Нет, не получалось как у всех – все повалились и уснули разом, простодушно выставив в коридор сандалии и кроссовки, подозрительно одновременно, словно намеренно бросили Шкр-ова одного, что-то приближавшееся знали. Или просто измучены духотой. В Чернянке стояли двадцать шесть минут, меняли тепловоз, далеко от станции – здесь никто не садился, проводница отперла: «Десантируйтесь потихонечку», и он спрыгнул на щебенку; вот, сюда, в его вагон из тьмы раздраженные санитары тащили ущельем меж вагонами и цистернами носилки, женщина с прической, напоминавшей нависший надо лбом утюг, направляла их; точно – в мое купе! – поближе: в руках женщины оказалась кошачья переноска, несли старика – старик втянул щеки и свалил облысевшую голову на бок, нарядили его в костюм, выглядевший новым, словно там, куда старик собрался отправиться, встречали по одежке. Шкр-ов отвернулся и ушел к молотковым перестукам и ощупывающему свету фонариков – осталось запастись свежим воздухом. Всё отмеренное уже случилось. Дно.
Он долго не возвращался в купе, женщина с утюгом на голове возилась с пуговицами и наволочками, поправляла, подкладывала, укрывала, поила, какие-то таблетки, «Спокойной ночи, папа» и ушла в плацкарт, ее сменил ветеран с наградами, ползший из вагона-ресторана, – может, их везли праздновать Девятое мая? Может быть, даже в Волоконовку, но разговаривали ветераны, как незнакомые, – голоса их Шкр-ов слышал неясно, словно сквозь сон, будто они, старики, уже забрались на небо или преодолели значительную часть пути до облаков.

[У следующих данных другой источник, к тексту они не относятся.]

-- ==== Sys2Proof/Machine/IndexMemory.lean ====
section
/-! DEFINITION. 43_memory_access.md: the index register, the decimal split, and the block store and load. The whole range
of an access is checked before the first byte moves (R32, R115). -/

namespace Sys2Proof.Machine

/-- R94. -/
def execLdINnn (nnn : Address) (s : State) : Host.Outcome State Fault Refusal :=
  .next (s.setI (zextAddress nnn)).advance

/-- R95: the flag from the unreduced sum, then I modulo 65536 with V[x] read after the flag write. -/
def execAddIVx (x : Reg) (s : State) : Host.Outcome State Fault Refusal :=
  let s1 := s.setV VF (indexFlag s.i (s.getV x))
  .next (s1.setI (s1.i + (s1.getV x).setWidth 16)).advance

/-- R96. -/
def execLdFVx (x : Reg) (s : State) : Host.Outcome State Fault Refusal :=
  .next (s.setI (glyphAddress (s.getV x))).advance

/-- R97: three bytes at I, I is unchanged. -/
def execBcdVx (x : Reg) (s : State) : Host.Outcome State Fault Refusal :=
  if s.dataInRange 3 then
    .next (s.setMem (s.mem.writeBytes (s.dataAddress 0) (decimalDigits (s.getV x)))).advance
  else .next (s.raise .dataOutOfRange)

/-- R98: V[0] to V[x] at I, then `I <- I + x + 1`. -/
def execStmVx (x : Reg) (s : State) : Host.Outcome State Fault Refusal :=
  if s.dataInRange (x.val + 1) then
    let s1 := s.setMem (s.mem.writeBytes (s.dataAddress 0) (s.block x))
    .next (s1.setI (s1.i + BitVec.ofNat 16 (x.val + 1))).advance
  else .next (s.raise .dataOutOfRange)

/-- R99: V[0] to V[x] from I, then `I <- I + x + 1`. -/
def execLdmVx (x : Reg) (s : State) : Host.Outcome State Fault Refusal :=
  if s.dataInRange (x.val + 1) then
    let s1 := s.loadBlock (regsUpTo x)
    .next (s1.setI (s1.i + BitVec.ofNat 16 (x.val + 1))).advance
  else .next (s.raise .dataOutOfRange)

end Sys2Proof.Machine
end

– Четверых детей чужих воспитал, – размеренно говорил тот, что лежал, первое, что, видимо, постоянно приходило в голову в эти оставшиеся ему часы и дни, – потом уже узнал. Такая она была, – и вздохнул, но без осуждения, с болью от того, что «была», – так казалось Шкр-ову, – при немцах – с немцами. После немцев – со мною… Ребятам она перед смертью призналась, а девчонкам еще раньше… Девчонки знали. А я – нет. Но они ничего, так… Нельзя сказать, что заброшен. Всегда есть на хлеб и чистую рубашку. Старший сын на генеральской должности в Белгороде, звонил, поздравил. Но внуков не вижу…
– Пусть это всё уходит в историю, – второй старик оглушенно не знал, что полагается… при таких вот э-э… обстоятельствах, и решил применить лично опробованное единственное средство, существенно продлевающее жизнь.
– Так она давно уже в истории, – живо, но с оттенком раздражения, разве об этом, – ее уже нет, – и волнуясь, как о познанном чуде, торопясь донести: – Оказывается – в одном миллилитре – спермы! Должно находиться – двадцать миллионов – сперматозоидов! – Для него важным было выговорить верно. – И все они должны двигаться вперед, чтобы были дети. А нет столько – заниматься… ну вот… как это… сексом – можешь. А детей не будет. А у меня, – воскликнул с горечью, – всего миллион! – не сказал «было».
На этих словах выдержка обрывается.